Странствие выполняет по отношению к пространству ту же функцию, что текст по отношению к листу и речь по отношению ко времени: заполняет пустоту.

Смысл словесности путешествий, в которой происходит реализация метафоры “жизненный путь”, – расстановка вех в памяти. Попытка запечатлеть настоящее. Веха, имеющая имя и адрес, – конкретна.

Такие опоры существуют в литературном творчестве всегда, но жанр путешествия позволяет их строить из практически чистого материала: автор имеет дело с реальностью, не нагруженной никакими иными ассоциациями, кроме только что возникших.

Цель скитаний – возвращения. Странствия одомашнивают пространство, и, чем больше становится прирученных мест, тем больше возвратов. Тем выше вероятность нового прихода домой.

I. “Дороги, которые мы выбираем…”

Новый год в городе макумбы

Самый удивительный Новый год в моей жизни – бразильский, в Рио-де-Жанейро, на Копакабане.

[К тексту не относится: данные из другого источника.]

-- ==== Sys2Proof/Tests/Slice0.lean ====
section
/-! SUPPORT. Tests against the vectors of 95_test_vectors.md and the worked examples, the smoke tests of WellFormed, and
for every statement with hypotheses a concrete state and operands that meet them (`witness_…`), clause by clause. -/

namespace Sys2Proof.Tests

open Sys2Proof.Machine

/-- `S0`, `S1`, `SR` of the reference configuration, as the head of 95_test_vectors.md gives them. -/
def S0 : Word := 0x00118008#32
def S1 : Word := 0x00098010#32
def SR : Word := 0x0FA00001#32

/-- A state as the vectors write it, `(PHASE, CURSOR)`, with the host's buffer presented. -/
def at_ (ph : Phase) (c : Nat) (data : List Byte) : State :=
  { State.reset with phase := ph, cursor := c, inMem := Memory.ofBytes data }

/-- The wire bytes of `setColor("red", 255)` (43_transmission_state_machine.md R184). -/
def red : List Byte := [0x00#8, 0xFF#8, 0x00#8]

/-- The buffer of the vectors of `BITENC`. -/
def mixed : List Byte := [0x12#8, 0xA5#8, 0xFF#8]

def enc (len space : Nat) : Instr := .encode ⟨true, len, space⟩

/-- An operation the host presents. -/
def issue (w : Word) : HostOp := ⟨false, .word w, none⟩

/-- What a vector lists: `out`, `n_syms`, the status bits, and the state. -/
def seen : Host.Outcome State Fault Refusal → Option (List Word × Nat × BitVec 2 × Phase × Nat)
  | .next t => some (t.outputs.out, t.outputs.nSyms, t.outputs.status.bits, t.phase, t.cursor)
  | .fault _ => none
  | .refused _ => none

def refusal : Host.Outcome State Fault Refusal → Option Refusal
  | .next _ => none
  | .fault _ => none
  | .refused r => some r

def wiresOf : Host.Outcome State Fault Refusal → Option Wires
  | .next t => some t.wires
  | .fault _ => none
  | .refused _ => none

/-! ### Decoding: words written out from the tables of 30_encoding.md R82 and R88 -/

theorem test_decode_nop : decodeWord 0b00000000000000000000000000000000#32 = .ok (.nop ⟨false, 0, 0⟩) := by rfl
theorem test_decode_encode :
    decodeWord 0b00000000000110010000001100000101#32 = .ok (.encode ⟨true, 3, 25⟩) := by rfl
theorem test_decode_encode_null :
    decodeWord 0b00000000000011000000001100000001#32 = .ok (.encode ⟨false, 3, 12⟩) := by rfl
theorem test_decode_reset : decodeWord 0b00000000000000000000000000000010#32 = .ok (.reset ⟨false, 0, 0⟩) := by rfl
theorem test_decode_reserved :
    decodeWord 0b11111111111111111111111100000111#32 = .ok (.reservedCmd3 ⟨true, 255, 65535⟩) := by rfl
theorem test_decode_padding : decodeWord 0b00000000000000000000000010000001#32 = .error .nonZeroPadding := by rfl
theorem test_decode_sym0 : decodeSymbol .reference 0b00000000000100011000000000001000#32 = .ok .sym0 := by rfl
theorem test_decode_sym1 : decodeSymbol .reference 0b00000000000010011000000000010000#32 = .ok .sym1 := by rfl
theorem test_decode_symr : decodeSymbol .reference 0b00001111101000000000000000000001#32 = .ok .symr := by rfl
theorem test_decode_no_symbol : decodeSymbol .reference 0x00118009#32 = .error .notARomSymbol := by rfl
/-- V9b: the encoder gives the vector's words. -/
theorem test_encode_words : encode .reference (enc 3 25) = some 0x00190305#32 ∧
    encode .reference (.encode ⟨false, 3, 12⟩) = some 0x000C0301#32 ∧
    encode .reference (.reset ⟨false, 0, 0⟩) = some 0x00000002#32 := by decide
/-- V2 to V5: the word of a tuple and the tuple of a word. -/
theorem test_symbol_word : (⟨true, 8#15, false, 17#15⟩ : Symbol).toWord = 0x00118008#32 ∧
    Symbol.ofWord 0x00098010#32 = ⟨true, 16#15, false, 9#15⟩ := by decide

/-! ### WellFormed: an ill-formed term for each check -/

theorem test_wf_nop_len : (Instr.nop ⟨false, 256, 0⟩).wellFormed .reference = false := by decide
theorem test_wf_nop_space : (Instr.nop ⟨false, 0, 65536⟩).wellFormed .reference = false := by decide
theorem test_wf_encode_len : (enc 256 25).wellFormed .reference = false := by decide
theorem test_wf_encode_space : (enc 3 65536).wellFormed .reference = false := by decide
theorem test_wf_reset_len : (Instr.reset ⟨false, 256, 0⟩).wellFormed .reference = false := by decide
theorem test_wf_reset_space : (Instr.reset ⟨false, 0, 65536⟩).wellFormed .reference = false := by decide
theorem test_wf_reserved_len : (Instr.reservedCmd3 ⟨false, 256, 0⟩).wellFormed .reference = false := by decide
theorem test_wf_reserved_space : (Instr.reservedCmd3 ⟨false, 0, 65536⟩).wellFormed .reference = false := by decide
theorem test_wf_bitenc_len : (Instr.bitenc 256 0).wellFormed .reference = false := by decide
theorem test_wf_bitenc_space : (Instr.bitenc 3 65536).wellFormed .reference = false := by decide
theorem test_wf_rstenc_space : (Instr.rstenc 65536).wellFormed .reference = false := by decide
theorem test_wf_romread_addr : (Instr.romread 3#2).wellFormed .reference = false := by decide
theorem test_wf_largest : (enc 255 65535).wellFormed .reference = true ∧
    (Instr.romread 2#2).wellFormed .reference = true := by decide

/-! ### Configurations and the ROM -/

/-- V6. -/
def coarse : Config := { Config.reference with tickNs := 100, rst0Ns := 100 }
/-- V8. -/
def minimalPulse : Config := { Config.reference with rst1Ns := 0 }
theorem test_rom_words : Config.reference.romWords = [S0, S1, SR] := by decide
theorem test_rom_coarse : coarse.legal = true ∧
    coarse.romWords = [0x00088004#32, 0x00048008#32, 0x07D00001#32] := by decide
theorem test_rom_minimal : minimalPulse.legal = true ∧ minimalPulse.romWord .sr = 0x00000001#32 := by decide
/-- V9. -/
theorem test_illegal : ({ Config.reference with t0hNs := 40 } : Config).legal = false ∧
    ({ Config.reference with rst1Ns := 2000000 } : Config).legal = false ∧
    ({ Config.reference with t0hNs := 800 } : Config).legal = false := by decide
/-- V9c. -/
theorem test_wave : (Symbol.ofWord S0).wave = List.replicate 8 true ++ List.replicate 17 false ∧
    (Symbol.ofWord S1).wave = List.replicate 16 true ++ List.replicate 9 false ∧
    (Symbol.ofWord SR).length = 4001 := by decide

/-! ### One operation each -/

/-- V54. -/
theorem test_nop : seen (exec (.nop ⟨true, 3, 25⟩) (at_ .emitData 17 red)) = some ([], 0, 0#2, .emitData, 17) := by decide
/-- V13. -/
theorem test_encode_resumes : seen (exec (enc 3 10) (at_ .emitData 10 red)) =
    some (List.replicate 6 S1 ++ List.replicate 4 S0, 10, 0b10#2, .emitData, 20) := by decide
/-- V14. -/
theorem test_encode_falls_through : seen (exec (enc 3 10) (at_ .emitData 20 red)) =
    some (List.replicate 4 S0 ++ [SR], 5, 0b01#2, .emitData, 0) := by decide
/-- V52, V53. -/
theorem test_reset : seen (exec (.reset ⟨false, 0, 0⟩)
    { at_ .emitReset 24 red with cfg := { Config.reference with bitencOk := false } }) =
    some ([], 0, 0#2, .emitData, 0) := by decide
theorem test_reserved : refusal (exec (.reservedCmd3 ⟨true, 3, 25⟩) (at_ .emitData 0 red)) =
    some .reservedCommand := by decide
/-- V21, which is R138. -/
theorem test_bitenc_inside_byte : seen (exec (.bitenc 3 4) (at_ .emitData 6 mixed)) =
    some ([S1, S0, S1, S0], 4, 0#2, .emitData, 10) := by decide
/-- V22: exactly the bits owed is `consumed`, not `exhausted`. -/
theorem test_bitenc_exact : (wiresOf (exec (.bitenc 3 8) (at_ .emitData 16 mixed))).map
    (fun w => (w.consumed, w.bitExhausted)) = some (true, false) := by decide
/-- V41. -/
theorem test_rstenc : seen (exec (.rstenc 1) (at_ .emitReset 24 red)) =
    some ([SR], 1, 0#2, .emitReset, 24) := by decide
/-- V40. -/
theorem test_rstenc_full : (wiresOf (exec (.rstenc 0) (at_ .emitReset 24 red))).map
    (fun w => (w.done, w.rstExhausted)) = some (false, true) := by decide
/-- V9a. -/
theorem test_romread : (wiresOf (exec (.romread 1#2) State.reset)).map (·.romData) = some 0x00098010#32 := by decide
theorem test_romread_reserved : refusal (exec (.romread 3#2) State.reset) = some .reservedRomAddress := by decide
theorem test_sym0 : seen (exec .sym0 State.reset) = some ([0x00118008#32], 1, 0#2, .emitData, 0) := by decide
theorem test_sym1 : seen (exec .sym1 State.reset) = some ([0x00098010#32], 1, 0#2, .emitData, 0) := by decide
theorem test_symr : seen (exec .symr State.reset) = some ([0x0FA00001#32], 1, 0#2, .emitData, 0) := by decide

/-! ### The step -/

/-- V55: the command presented with `hw_reset` is not executed. -/
theorem test_hw_reset : seen (step { at_ .emitReset 24 red with pending := [⟨true, .word 0x00190305#32, none⟩] }) =
    some ([], 0, 0#2, .emitData, 0) := by decide
/-- V11 through the step, with the buffer sampled in it: `0x00190305`. -/
theorem test_step_red : seen (step { State.reset with pending := [⟨false, .word 0x00190305#32, some red⟩] }) =
    some (List.replicate 8 S0 ++ (List.replicate 8 S1 ++ (List.replicate 8 S0 ++ [SR])), 25, 0b01#2, .emitData, 0) := by
  decide
/-- V61: the length was shrunk below the cursor. -/
theorem test_step_shrunk : seen (step { at_ .emitData 20 red with
    pending := [⟨false, .ports 1#2 ⟨true, 2, 10⟩, some [0xAA#8, 0xAA#8]⟩] }) =
    some ([SR], 1, 0b01#2, .emitData, 0) := by decide
theorem test_with_fetch_word : seen (step ((at_ .emitData 12 mixed).withFetchWord 32 0x00000002)) =
    some ([], 0, 0#2, .emitData, 0) := by decide

/-! ### Witnesses of the statements' hypotheses -/

/-- The hypotheses met by the statements that ask only for a legal configuration. -/
theorem witness_legal : State.reset.cfg.legal = true ∧ Config.reference.legal = true ∧
    Config.reference.lenW = 8 ∧ Config.reference.spaceW = 16 := by decide

theorem witness_ResetStateIsIdle : ∃ t, exec (.reset ⟨true, 3, 25⟩) (at_ .emitReset 24 red) = .next t := ⟨_, rfl⟩

theorem witness_HwResetOverridesCommand : ∃ (s : State) (op : HostOp) (rest : List HostOp),
    s.cfg.legal = true ∧ s.pending = op :: rest ∧ op.hwReset = true ∧ s.idle = false :=
  ⟨{ at_ .emitReset 24 red with pending := [⟨true, .word 0x00190305#32, none⟩] }, _, _, by decide, rfl, rfl, by decide⟩

/-- The three causes of R201, each alone, and a state in which none holds. -/
def noBitenc : State := { at_ .emitData 0 red with cfg := { Config.reference with bitencOk := false } }
def noRstenc : State := { at_ .emitReset 24 red with cfg := { Config.reference with rstencOk := false } }
theorem witness_EncodeFailureIsSilentNoop :
    (noBitenc.cfg.legal = true ∧ noBitenc.cfg.bitencOk = false ∧ noBitenc.cfg.rstencOk = true) ∧
    (noRstenc.cfg.legal = true ∧ noRstenc.cfg.rstencOk = false ∧ noRstenc.cfg.bitencOk = true) ∧
    (at_ .emitData 0 red).ready = true := by decide

/-- One state and operands for each row of R182: 25 bits and slots about the boundary, then the reset phase. -/
theorem witness_EncodeTransitionTable :
    ((at_ .emitData 10 red).ready = true ∧ (at_ .emitData 10 red).phase = .emitData ∧
      (at_ .emitData 10 red).cursor ≤ 8 * 3 ∧ 13 < 8 * 3 - 10 ∧ 14 = 8 * 3 - 10 ∧ 8 * 3 - 10 < 15) ∧
    ((at_ .emitReset 24 red).ready = true ∧ (at_ .emitReset 24 red).phase = .emitReset) ∧
    (noBitenc.cfg.legal = true ∧ noBitenc.ready = false) := by decide
/-- V12, V17, V18, V16, V31: the rows' outcomes at such boundaries, as the vectors give them. -/
theorem witness_EncodeTransitionTable_outcomes :
    (seen (exec (enc 3 13) (at_ .emitData 10 red))).map (·.2) = some (13, 0b10#2, .emitData, 23) ∧
    (seen (exec (enc 3 24) (at_ .emitData 0 red))).map (·.2) = some (24, 0b10#2, .emitReset, 24) ∧
    (seen (exec (enc 3 1) (at_ .emitReset 24 red))).map (·.2) = some (1, 0b01#2, .emitData, 0) ∧
    (seen (exec (enc 3 0) (at_ .emitReset 24 red))).map (·.2) = some (0, 0b10#2, .emitReset, 24) ∧
    (seen (exec (.encode ⟨false, 3, 25⟩) (at_ .emitData 12 red))).map (·.2) = some (0, 0b01#2, .emitData, 12) :=
  ⟨by decide, by decide, by decide, by decide, by decide⟩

Хотя диковины начались с другого пляжа – Ипанема: там я жил, что невероятно, и вот почему. Двадцать пять лет назад, во время службы в Советской армии, мой однополчанин, джазовый пианист, ныне известный музыкант и критик Олег Молокоедов, прокрутил мне пленку певицы Аструд Жильберто – “Девушку с Ипанемы”. Мы тогда увлекались очень прозой Альбера Камю, Сартра, других экзистенциалистов и нашли общее с этой прозой в песне: та же внешняя бесстрастность при насыщенной чувственности, знаменитый “нулевой градус” письма, в данном случае – пения.

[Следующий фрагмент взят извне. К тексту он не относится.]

-- ==== Sys2Proof/Machine/Dispatch.lean ====
section
/-! DEFINITION. One arm per operation: the meaning each one calls. -/

namespace Sys2Proof.Machine

def exec (i : Instr) (s : State) : Host.Outcome State Fault Refusal :=
  match i with
  | .txSend len h => Sys2Proof.Machine.execTxSend len h s
  | .ifStart => Sys2Proof.Machine.execIfStart s
  | .ifStop => Sys2Proof.Machine.execIfStop s
  | .setPromisc on => Sys2Proof.Machine.execSetPromisc on s
  | .setCaps req => Sys2Proof.Machine.execSetCaps req s
  | .getPromisc => Sys2Proof.Machine.execGetPromisc s
  | .getCaps => Sys2Proof.Machine.execGetCaps s
  | .getMaxlen => Sys2Proof.Machine.execGetMaxlen s
  | .readMac => Sys2Proof.Machine.execReadMac s
  | .readCounter sel => Sys2Proof.Machine.execReadCounter sel s
  | .evRxIrq => Sys2Proof.Machine.execEvRxIrq s
  | .evPollTick => Sys2Proof.Machine.execEvPollTick s
  | .evWatchdogTick => Sys2Proof.Machine.execEvWatchdogTick s
  | .evReset => Sys2Proof.Machine.execEvReset s
  | .stInit => Sys2Proof.Machine.execStInit s
  | .wkTest => Sys2Proof.Machine.execWkTest s
  | .wkDecode => Sys2Proof.Machine.execWkDecode s
  | .wkValidate => Sys2Proof.Machine.execWkValidate s
  | .wkReject => Sys2Proof.Machine.execWkReject s
  | .wkAlloc => Sys2Proof.Machine.execWkAlloc s
  | .wkCopy => Sys2Proof.Machine.execWkCopy s
  | .wkAdvance => Sys2Proof.Machine.execWkAdvance s
  | .wkDeliver => Sys2Proof.Machine.execWkDeliver s
  | .wkExit => Sys2Proof.Machine.execWkExit s
  | .wkAbort => Sys2Proof.Machine.execWkAbort s
  | .rdMaclo => Sys2Proof.Machine.execRdMaclo s
  | .rdMachi => Sys2Proof.Machine.execRdMachi s
  | .wrMachi v => Sys2Proof.Machine.execWrMachi v s
  | .wrTplr v => Sys2Proof.Machine.execWrTplr v s
  | .rdRsr => Sys2Proof.Machine.execRdRsr s
  | .wrRsr v => Sys2Proof.Machine.execWrRsr v s
  | .rdRbad => Sys2Proof.Machine.execRdRbad s
  | .rdRplr slot => Sys2Proof.Machine.execRdRplr slot s
  | .wrTxbuf k v => Sys2Proof.Machine.execWrTxbuf k v s
  | .rdRxbuf slot k => Sys2Proof.Machine.execRdRxbuf slot k s

end Sys2Proof.Machine
end

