-- ==== Sys2Proof/Laws/Step.lean ====
section
/-! SUPPORT. What one step is: the offered item's, or with nothing offered the internal agent's. -/

namespace Sys2Proof.Machine

/-- The outcome of what a step boundary brings. -/
def Fetched.outcome : Fetched → Host.Outcome State Fault Refusal
  | .run i t => exec i t
  | .next t => .next t
  | .stop f => .fault f

@[simp] theorem outcome_run (i : Instr) (t : State) : (Fetched.run i t).outcome = exec i t := rfl
@[simp] theorem outcome_next (t : State) : (Fetched.next t).outcome = .next t := rfl
@[simp] theorem outcome_stop (f : Fault) : (Fetched.stop f).outcome = .fault f := rfl

theorem step_eq (s : State) : step s = (fetch s).outcome := by
  unfold step Fetched.outcome
  cases fetch s <;> rfl

/-- An item is offered. -/
theorem step_offer {s : State} {item : Item} {rest : List Item} (hc : ConfigOk s.cfg)
    (h : s.env.agenda = item :: rest) : step s = (takeItem (s.withAgenda rest) item).outcome := by
  have hc' : brokenConstraint s.cfg = none := hc
  simp only [step_eq, fetch, hc', h]

/-- Nothing is offered. -/
theorem step_internal {s : State} (hc : ConfigOk s.cfg) (h : s.env.agenda = []) :
    step s = (fetchInternal s).outcome := by
  have hc' : brokenConstraint s.cfg = none := hc
  simp only [step_eq, fetch, hc', h]

end Sys2Proof.Machine
end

Через два десятка лет, в иной жизни и совсем другом полушарии, я пошел на выступление Аструд Жильберто в Нью-Йорке, в джазовом клубе S.O.B. Она оказалась стройная, моложавая, веселая и пела так же, как тогда, в каптерке нашей казармы. Я подошел к ней и рассказал о восторгах ефрейтора Советской армии. Певица была заметно тронута – такой экзотики она никогда не слыхала – и тут же предложила исполнить песню по моему заказу. Понятно, это была “Девушка с Ипанемы”.

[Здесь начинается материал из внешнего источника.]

-- ==== Sys2Proof/Laws/PerInstr.lean ====
section
/-! SUPPORT. Per-instruction statement `TableRow`: under the test configuration, the word the encoder writes for a
well-formed operation has the fixed bits that its row of spec/opcode_table.json gives. -/

namespace Sys2Proof.Laws.TableRow

open Sys2Proof Sys2Proof.Machine

/-- A row's `match` and `mask`. -/
def row : Instr → Nat × Nat
  | .txSend _ _ => (0x1, 0xFF)
  | .ifStart => (0x2, 0xFFFFFFFF)
  | .ifStop => (0x3, 0xFFFFFFFF)
  | .setPromisc _ => (0x4, 0xFFFFFEFF)
  | .setCaps _ => (0x5, 0xFF)
  | .getPromisc => (0x6, 0xFFFFFFFF)
  | .getCaps => (0x7, 0xFFFFFFFF)
  | .getMaxlen => (0x8, 0xFFFFFFFF)
  | .readMac => (0x9, 0xFFFFFFFF)
  | .readCounter _ => (0xA, 0xFFFFF8FF)
  | .evRxIrq => (0x40, 0xFF)
  | .evPollTick => (0x41, 0xFF)
  | .evWatchdogTick => (0x42, 0xFF)
  | .evReset => (0x43, 0xFF)
  | .stInit => (0x50, 0xFF)
  | .wkTest => (0x61, 0xFF)
  | .wkDecode => (0x62, 0xFF)
  | .wkValidate => (0x63, 0xFF)
  | .wkReject => (0x64, 0xFF)
  | .wkAlloc => (0x65, 0xFF)
  | .wkCopy => (0x66, 0xFF)
  | .wkAdvance => (0x67, 0xFF)
  | .wkDeliver => (0x68, 0xFF)
  | .wkExit => (0x69, 0xFF)
  | .wkAbort => (0x6A, 0xFF)
  | .rdMaclo => (0x0, 0x1FFFF)
  | .rdMachi => (0x8, 0x1FFFF)
  | .wrMachi _ => (0x10008, 0x1FFFF)
  | .wrTplr _ => (0x10010, 0x1FFFF)
  | .rdRsr => (0x18, 0x1FFFF)
  | .wrRsr _ => (0x10018, 0x1FFFF)
  | .rdRbad => (0x20, 0x1FFFF)
  | .rdRplr _ => (0x40, 0x1FFC7)
  | .wrTxbuf _ _ => (0x11000, 0x1F807)
  | .rdRxbuf _ _ => (0x4000, 0x1C007)

/-- The encoder's word agrees with the table's row in every bit the row fixes. -/
def Statement (i : Instr) : Prop :=
  WellFormed Config.tc i = true → headBits (encode Config.tc i) &&& (row i).2 = (row i).1

/-- The low byte of a command word is its `OPC`. -/
theorem opc_bits (opc : BitVec 8) (arg : BitVec 24) : (cmdWord opc arg).toNat &&& 0xFF = opc.toNat := by
  rw [toNat_cmdWord, show (0xFF : Nat) = 2 ^ 8 - 1 from rfl, Nat.and_two_pow_sub_one_eq_mod]
  have := opc.isLt; omega

theorem txSend (len : BitVec 24) (h : Word) : Statement (.txSend len h) := fun _ => opc_bits 0x01 len

theorem ifStart : Statement .ifStart := fun _ => rfl

theorem ifStop : Statement .ifStop := fun _ => rfl

theorem setPromisc (on : Bool) : Statement (.setPromisc on) := by
  cases on <;> intro _ <;> rfl

theorem setCaps (req : BitVec 24) : Statement (.setCaps req) := fun _ => opc_bits 0x05 req

theorem getPromisc : Statement .getPromisc := fun _ => rfl

theorem getCaps : Statement .getCaps := fun _ => rfl

theorem getMaxlen : Statement .getMaxlen := fun _ => rfl

theorem readMac : Statement .readMac := fun _ => rfl

theorem readCounter (sel : BitVec 3) : Statement (.readCounter sel) := by
  revert sel; unfold Statement; decide

theorem evRxIrq : Statement .evRxIrq := fun _ => rfl

theorem evPollTick : Statement .evPollTick := fun _ => rfl

theorem evWatchdogTick : Statement .evWatchdogTick := fun _ => rfl

theorem evReset : Statement .evReset := fun _ => rfl

theorem stInit : Statement .stInit := fun _ => rfl

theorem wkTest : Statement .wkTest := fun _ => rfl

theorem wkDecode : Statement .wkDecode := fun _ => rfl

theorem wkValidate : Statement .wkValidate := fun _ => rfl

theorem wkReject : Statement .wkReject := fun _ => rfl

theorem wkAlloc : Statement .wkAlloc := fun _ => rfl

theorem wkCopy : Statement .wkCopy := fun _ => rfl

theorem wkAdvance : Statement .wkAdvance := fun _ => rfl

theorem wkDeliver : Statement .wkDeliver := fun _ => rfl

theorem wkExit : Statement .wkExit := fun _ => rfl

theorem wkAbort : Statement .wkAbort := fun _ => rfl

theorem rdMaclo : Statement .rdMaclo := fun _ => rfl

theorem rdMachi : Statement .rdMachi := fun _ => rfl

theorem wrMachi (v : Word) : Statement (.wrMachi v) := by
  intro _
  show (2 ^ 16 + 8) &&& 0x1FFFF = 0x10008
  decide

theorem wrTplr (v : Word) : Statement (.wrTplr v) := by
  intro _
  show (2 ^ 16 + 0x10) &&& 0x1FFFF = 0x10010
  decide

theorem rdRsr : Statement .rdRsr := fun _ => rfl

theorem wrRsr (v : Word) : Statement (.wrRsr v) := by
  intro _
  show (2 ^ 16 + 0x18) &&& 0x1FFFF = 0x10018
  decide

theorem rdRbad : Statement .rdRbad := fun _ => rfl

theorem rplr_bits : ∀ s : Fin 8, (0 + (0x40 + s.val * 8)) &&& 0x1FFC7 = 0x40 := by decide

theorem rdRplr (s : Nat) : Statement (.rdRplr s) := by
  intro h
  have h : s < 8 := of_decide_eq_true h
  exact rplr_bits ⟨s, h⟩

set_option maxRecDepth 4000 in
theorem txbuf_bits : ∀ k : Fin 256, (0x10000 + (0x1000 + 8 * k.val)) &&& 0x1F807 = 0x11000 := by decide

theorem wrTxbuf (k : Nat) (v : Word) : Statement (.wrTxbuf k v) := by
  intro h
  have h : k < 256 := by have h : 8 * k < 2048 := of_decide_eq_true h; omega
  exact txbuf_bits ⟨k, h⟩

set_option maxRecDepth 4000 in
theorem rxbuf_bits : ∀ s : Fin 8, ∀ k : Fin 256, (0 + (0x4000 + s.val * 2048 + 8 * k.val)) &&& 0x1C007 = 0x4000 := by
  decide

theorem rdRxbuf (s : Nat) (k : Nat) : Statement (.rdRxbuf s k) := by
  intro h
  have h : s < 8 ∧ 8 * k < 2048 := by
    have h := Bool.and_eq_true_iff.mp h
    exact ⟨of_decide_eq_true h.1, of_decide_eq_true h.2⟩
  exact rxbuf_bits ⟨s, h.1⟩ ⟨k, by omega⟩

end Sys2Proof.Laws.TableRow
end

И понятно, что в первый же вечер в Рио-де-Жанейро я пошел разыскивать ресторан, где была написана песня. В 62-м году бразильский композитор Антонио Карлос Жобим с приятелем, поэтом Винисиусом де Мораисом, сидели в своем любимом ресторане и увидели проходящую по улице ту самую девушку с Ипанемы. У нее есть имя – Элоиза Пиньеро, сейчас она мать четверых детей и живет в Сан-Паулу. Но тогда она была “девушкой с Ипанемы” и вдохновила Жобима и Мораиса там же, прямо на салфетке, записать песню, которая стала одной из самых популярных мелодий нашего времени.

Сейчас ресторан – достопримечательность. В нем нет ничего особенного, кроме названия – Garota de Ipanema: на стене увеличенная копия нот на исторической салфетке. Сидя на открытой террасе, глядишь на девушек, которые, надо сказать, очень вдохновляют. Мы поделились впечатлениями с женой и несколько разошлись во мнениях.

* * *

Дорого раздеться – дороже, чем дорого одеться.

Самые дорогостоящие наряды рядовой праздный наблюдатель может увидеть вовсе не на Пятой авеню или Елисейских Полях, даже не краем глаза по телевидению, а на пляже. Простая арифметика: цена одного квадратного сантиметра купальника достигает десятка долларов. Платья и шубы такой стоимости (или таких размеров) еще не изобретены.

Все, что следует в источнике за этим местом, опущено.